Required work.
Somewhere below, one line contains "dn : List Nat" and a later line contains "the newest -/". Output those two lines and everything between them exactly, and nothing else.

Data for the task.

━━━━━━━━━━━━━━━━━━━━━━━━━━━━━━

/-- The take in progress: the index, and what the index does not hold (R235 to R246). -/
structure TakeRun where
  t : Take
  req : ArmReq
  cid : Nat
  /-- 0 waiting for S_a, 1 ARMED, 2 RECORDING, 3 CLOSING -/
  stage : Nat
  acceptTick : Nat
  /-- tick of S_e once it has passed; membership final (R80, R244) -/
  endSnap : Option Nat
  finalMembers : Bool
  aborted : Bool
  reduced : Bool
  /-- the last frame that R78 and R79 call for, which the capacity may cut (R242) -/
  want : Nat
  /-- per die, the end of the record it wrote last (R240) -/
  ends : List Nat
  /-- CEL_TAKE_* before the take was armed: offset and word (R253) -/
  before : List (Nat × Word)
  /-- the changes that fell due at S_e: they enter the list if a retrigger moves e; and whether a share grew (R243, R245) -/
  atEnd : Option (TakeChange × Bool)
  deriving DecidableEq, Repr

/-- A replay (R247 to R249). -/
structure Replay where
  cid : Nat
  die : Nat
  take : Nat
  decoded : Bool
  next : Nat
  last : Nat
  interval : Nat
  lastStart : Option Nat
  /-- the frame `next` is queued and its milestone comes next; missing rows have been delivered (R248, R249) -/
  mile : Bool
  missing : Bool
  queued : Nat
  deriving DecidableEq, Repr

structure Cel where
  stored : List Take
  run : Option TakeRun
  /-- an interrupted take that waits for the dies to be powered (R245) -/
  interrupted : Option TakeRun
  replay : Option Replay
  /-- S_e of the newest take whose trigger membership is final (R80) -/
  lastEnd : Option Nat
  /-- index slots as written, by take id (R243) -/
  slots : List (Nat × List Byte)
  /-- an interrupted take waits for P dies that are powered anew (R245) -/
  repowered : Bool
  /-- every die has trained since cold reset (R232) -/
  trained : Bool
  /-- elapsed tick at which the newest replay's completion was posted (R246, R269) -/
  replayEnd : Option Nat
  deriving DecidableEq, Repr

/-! ## Waymark -/

/-- A message originated here and expected back (R292): the message, when it was sent and its deadline (elapsed ticks), sent
twice. -/
structure RingSent where
  msg : RingMsg
  sentAt : Nat
  deadline : Nat
  again : Bool
  deriving DecidableEq, Repr

/-- A CENSUS_REPLY as the master took it (R297). -/
structure CensusRep where
  id : Nat
  position : Nat
  role : Nat
  latency : Nat
  deriving DecidableEq, Repr

/-- A census in progress: its start (elapsed ticks), the loop time once the CENSUS is back, the replies (R297). -/
structure CensusRun where
  start : Nat
  loop : Option Nat
  /-- hop count with which the CENSUS came back -/
  hops : Nat
  replies : List CensusRep
  deriving DecidableEq, Repr

/-- A message of this node's own that waits for the output (R290); `again` says that it is a retransmission. -/
structure RingOwn where
  msg : RingMsg
  again : Bool
  deriving DecidableEq, Repr

structure Way where
  /-- 0 UNALIGNED, 1 SLEWING, 2 ALIGNED, 3 HOLDOVER (R299, R300) -/
  align : Nat
  lock : Bool
  /-- the bypass is open: the node takes part in the ring (R304, R305) -/
  joined : Bool
  frozen : Bool
  /-- a CENSUS has come since steering was frozen: the DELAY that ends the freeze is one under its epoch (R300) -/
  censused : Bool
  /-- stepped down until ROLE is next written (R296) -/
  steppedDown : Bool
  epoch : Nat
  position : Nat
  delayValid : Bool
  /-- integral term and applied rate, in 1/1024 ppm (R299) -/
  fTerm : Int
  rate : Int
  goodRun : Nat
  badRun : Nat
  lastUsable : Nat
  /-- FRAME_EPOCH announcement for the next snapshot (R301) -/
  epochTick : Option Nat
  /-- sequence numbers per type, and the newest messages acted on: origin, type, sequence (R292) -/
  seqs : Tab Nat
  acted : List (Nat × Nat × Nat)
  sent : List RingSent
  census : Option CensusRun
  /-- another census is wanted once the running one has ended -/
  censusDue : Bool
  /-- loop time in 1/16 ns: at a master of its last census, elsewhere as this node's own reply to it took (R292) -/
  loopTime : Option Nat
  /-- elapsed tick from which RING_OUT is free (R290) -/
  sendEnd : Nat
  /-- this node's own messages that wait for it, oldest first (R290) -/
  waiting : List RingOwn
  /-- first and last foreign TIME_SYNC, and a CENSUS of another origin since the first (R296) -/
  foreign : Option (Nat × Nat × Bool)
  lastSync : Option Nat
  deriving DecidableEq, Repr

/-! ## Tollgate and thermal -/

/-- Thermal state machine of one monitored die (R327). -/
structure Thm where
  st : Nat
  up : List Nat
  dn : List Nat
  reading : Int
  /-- elapsed tick since which the die is monitored, and whether its reading is fresh (R326) -/
  since : Option Nat
  fresh : Bool
  deriving DecidableEq, Repr

structure Tol where
  /-- profile in force for the frame now integrating, and the requested profile (R60, R322) -/
  prof : Profile
  req : Profile
  /-- runtime steps in force (R318) and elapsed tick of the newest -/
  runtime : Nat
  runtimeAt : Nat
  runtimeDue : Bool
  /-- pending START_STREAM: command and reduced status; pending STOP_STREAM command (R62, R132) -/
  start : Option (Nat × Nat)
  stop : Option Nat
  /-- STOP_STREAM fell due at this frame: tail frames still to complete (R132) -/
  stopping : Option (Nat × Nat)
  /-- pending SET_PROFILE: command, profile, requested k0 (R29) -/
  setProf : Option (Nat × Profile × Nat)
  /-- pending SET_BUDGET: command, cap, window, allowance, flat, mask (R317) -/
  budget : Option (Nat × List Nat)
  /-- the ledger of the intervals in the averaging window, newest first, microjoule (R314) -/
  hist : List Nat
  energy : Nat
  allowUj : Nat
  allowOut : Bool
  flatUnmet : Bool
  flatRun : Nat
  flatLast : Option Nat
  capLimit : Bool
  capOver : Bool
  /-- filler planned per P die, in mW (R324) -/
  filler : List Nat
  flatSum : Nat
  coilUj : Nat
  /-- of the last interval, in microjoule: the always-on entry, and that of the Cellar devices (R314) -/
  alwaysOn : Nat
  devices : Nat
  /-- cross-check: rho times 4096 applied, sums of the running second (R316) -/
  rho : Nat
  xMeas : Nat
  xDies : Nat
  xSeen : Bool
  xSeen10 : Bool
  /-- elapsed tick of the monitor input's newest conversion (R316) -/
  xAt : Option Nat
  /-- the steps in force as the last BUDGET_STEP record showed them (R322) -/
  stepShape : List Nat
  /-- throttle level in force, the level due at the next snapshot, and the elapsed tick of its last change (R328) -/
  level : Nat
  levelDue : Nat
  levelAt : Nat
  thm : List Thm
  alert : Bool
  /-- each CRIT since step 5 of R330 last occurred: die, reading, t0 -/
  crit : List (Nat × Int × Nat)
  /-- per channel 15 to 21: elapsed tick and value of its newest conversion (R326) -/
  convAt : List (Option (Nat × Nat))
  deriving DecidableEq, Repr

/-! ## Housekeeping converter -/

/-- Source of a conversion (R343): 0 regular, 1 HOST, 2 COIL, 3 INTERNAL. -/
structure Conv where
  src : Nat
  ch : Nat
  idx : Nat
  start : Nat
  eng : Nat
  /-- its source domain was unpowered at the sampling instant (R338) -/
  gated : Bool
  deriving DecidableEq, Repr

structure HkcEntry where
  lo : Word
  hi : Word
  deriving DecidableEq, Repr

structure Hkc where
  /-- conversion in the converter now (R339) -/
  conv : Option Conv
  /-- regular run: next entry, length, channels, start tick (R340, R341) -/
  run : Option (Nat × Nat × List Nat × Nat)
  /-- RETRIG as the run in progress started with it (R340) -/
  retrig : Bool
  pend : Bool
  /-- injected group: source, next entry, channels, engine (R343 to R345) -/
  group : Option (Nat × Nat × List Nat × Nat)
  /-- elapsed tick of the group's trigger (R345) -/
  groupAt : Nat
  /-- a group triggered in the tick in which the one in progress is complete: source, channels, engine (R339) -/
  next : Option (Nat × List Nat × Nat)
  heldHost : Bool
  hostGroups : Nat
  coilGroupsA : Nat
  coilGroupsB : Nat
  internalGroups : Nat
  queue : List HkcEntry
  calDue : Bool
  calRun : Option Nat
  /-- elapsed tick and H reading at the last completed self-calibration (R351) -/
  calAt : Option Nat
  calTemp : Option Nat
  /-- a self-test slice holds the converter: its index (R353) -/
  slice : Option SliceId
  /-- CAL_TRIM_HKC in force (R177, R337) -/
  trim : Word
  deriving DecidableEq, Repr

/-! ## NV store, boot and security -/

/-- A row or word write of the firmware that has not begun: the elapsed tick at which it begins, its address, the bytes it replaces,
and the counter whose increment it commits (R357, R378). -/
structure NvRow where
  start : Nat
  addr : Nat
  old : List Byte
  redo : Option Nat
  deriving DecidableEq, Repr

structure Nv where
  /-- eMRAM contents, 512 KiB (R357, R359) -/
  mem : List Host.Cell
  /-- the writes of the command in progress, oldest first; empty between commands -/
  writes : List (Nat × List Byte)
  /-- log entries held for later writing, oldest first: type, payload, device time (R371) -/
  deferred : List (Nat × List Byte × Nat)
  /-- NV writes are barred (R330, R378) -/
  barred : Bool
  /-- counters whose increments the firmware holds for later, oldest first (R330) -/
  heldIncs : List Nat
  /-- firmware writes that have not begun, oldest first, and the elapsed tick at which the array is free (R357, R378) -/
  rows : List NvRow
  rowEnd : Nat
  /-- FW_META data that the firmware holds while NV writes are barred (R378) -/
  heldMeta : Option (List Byte)
  trimsSeq : Nat
  logSeq : Nat
  passwordRead : Nat
  passwordWrite : Nat
  deriving DecidableEq, Repr

/-- A job of the accelerator (R382). `cls`: 0 milestone, 1 attestation, 2 verification; `cid` its command;
`what` names the milestone frame or the image. -/
structure SignJob where
  cls : Nat
  cid : Option Nat
  what : Nat
  deriving DecidableEq, Repr

/-- A milestone waiting or being signed (R400 to R402). -/
structure Milestone where
  kind : Nat
  c0 : Nat
  frame : Nat
  first : Nat
  position : Nat
  snap : Nat
  before : List Byte
  link : List Byte
  drops : Nat
  takeId : Nat
  due : Nat
  record : List Byte
  deriving DecidableEq, Repr

structure Sec where
  boot : BootMode
  bootDone : Bool
  /-- the images the device runs: version, SVN, slot, header digest per type; none when not in use (R393) -/
  images : List (Option (Nat × Nat × Nat × List Byte))
  fallback : Bool
  trialBoot : Bool
  /-- contents of slots A and B per type, as the boot or an update left them; none for an erased slot (R383) -/
  slots : List (Option FwImage × Option FwImage)
  debugUnlocked : Bool
  scope : Nat
  debugLockout : Bool
  debugFails : Nat
  challenge : Option (List Byte × Nat)
  trngFail : Bool
  /-- register copies of secrets (R395): the accelerator's working state, the Keccak engine's state and the TRNG pool, all zero when
  zeroised; and whether the pool was filled and tested since (R409) -/
  accel : Nat
  keccak : Nat
  pool : Nat
  poolOk : Bool
  job : Option SignJob
  queue : List SignJob
  /-- provenance chain: c0, seed, newest link, newest frame, position (R397, R398); none outside a chain -/
  chain : Option (Nat × List Byte × List Byte × Nat × Nat)
  /-- no further chain starts in this stream (R398) -/
  chainOver : Bool
  chainStart : Nat
  msFirst : Option Nat
  msLink : List Byte
  msPrev : List Byte
  msSeq : Nat
  msDrops : Nat
  msQueue : List Milestone
  /-- interval settings latched at the chain's start, milestones absorbed since the newest one signed, and the chained
  frames since the last periodic one (R398, R400) -/
  msInterval : Nat
  msAbsorbed : List Nat
  /-- c0 of the chain that msSeq and msPrev count (R401) -/
  msC0 : Nat
  msRun : Nat
  signed : Option Milestone
  bootTimes : List Nat
  factoryOk : Bool
  deriving DecidableEq, Repr

/-! ## Self-test -/

/-- A slice running (R406): its unit, elapsed start tick, the number of consecutive aborts, whether it runs once more after
INCOMPLETE, and for whom it runs: 0 rotation run, 1 BIST_RUN, 2 boot, 3 shutdown, 4 background, 5 spare die. -/
structure SliceRun where
  id : SliceId
  start : Nat
  aborts : Nat
  again : Bool
  owner : Nat
  /-- the command whose run it belongs to -/
  cid : Option Nat
  deriving DecidableEq, Repr

/-- A BIST_RUN or a rotation run in progress (R412, R416). -/
structure BistRun where
  die : Nat
  unit : Nat
  todo : List (Nat × Nat)
  cid : Option Nat
  kind : Nat
  start : Nat
  requested : Nat
  pass : Nat
  fail : Nat
  incomplete : Nat
  aborted : Nat
  noRef : Nat
  firstBad : Option (Nat × Nat × Nat)
  deriving DecidableEq, Repr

━━━━━━━━━━━━━━━━━━━━━━━━━━━━━━

Reply.
  dn : List Nat
  reading : Int
  /-- elapsed tick since which the die is monitored, and whether its reading is fresh (R326) -/
  since : Option Nat
  fresh : Bool
  deriving DecidableEq, Repr

structure Tol where
  /-- profile in force for the frame now integrating, and the requested profile (R60, R322) -/
  prof : Profile
  req : Profile
  /-- runtime steps in force (R318) and elapsed tick of the newest -/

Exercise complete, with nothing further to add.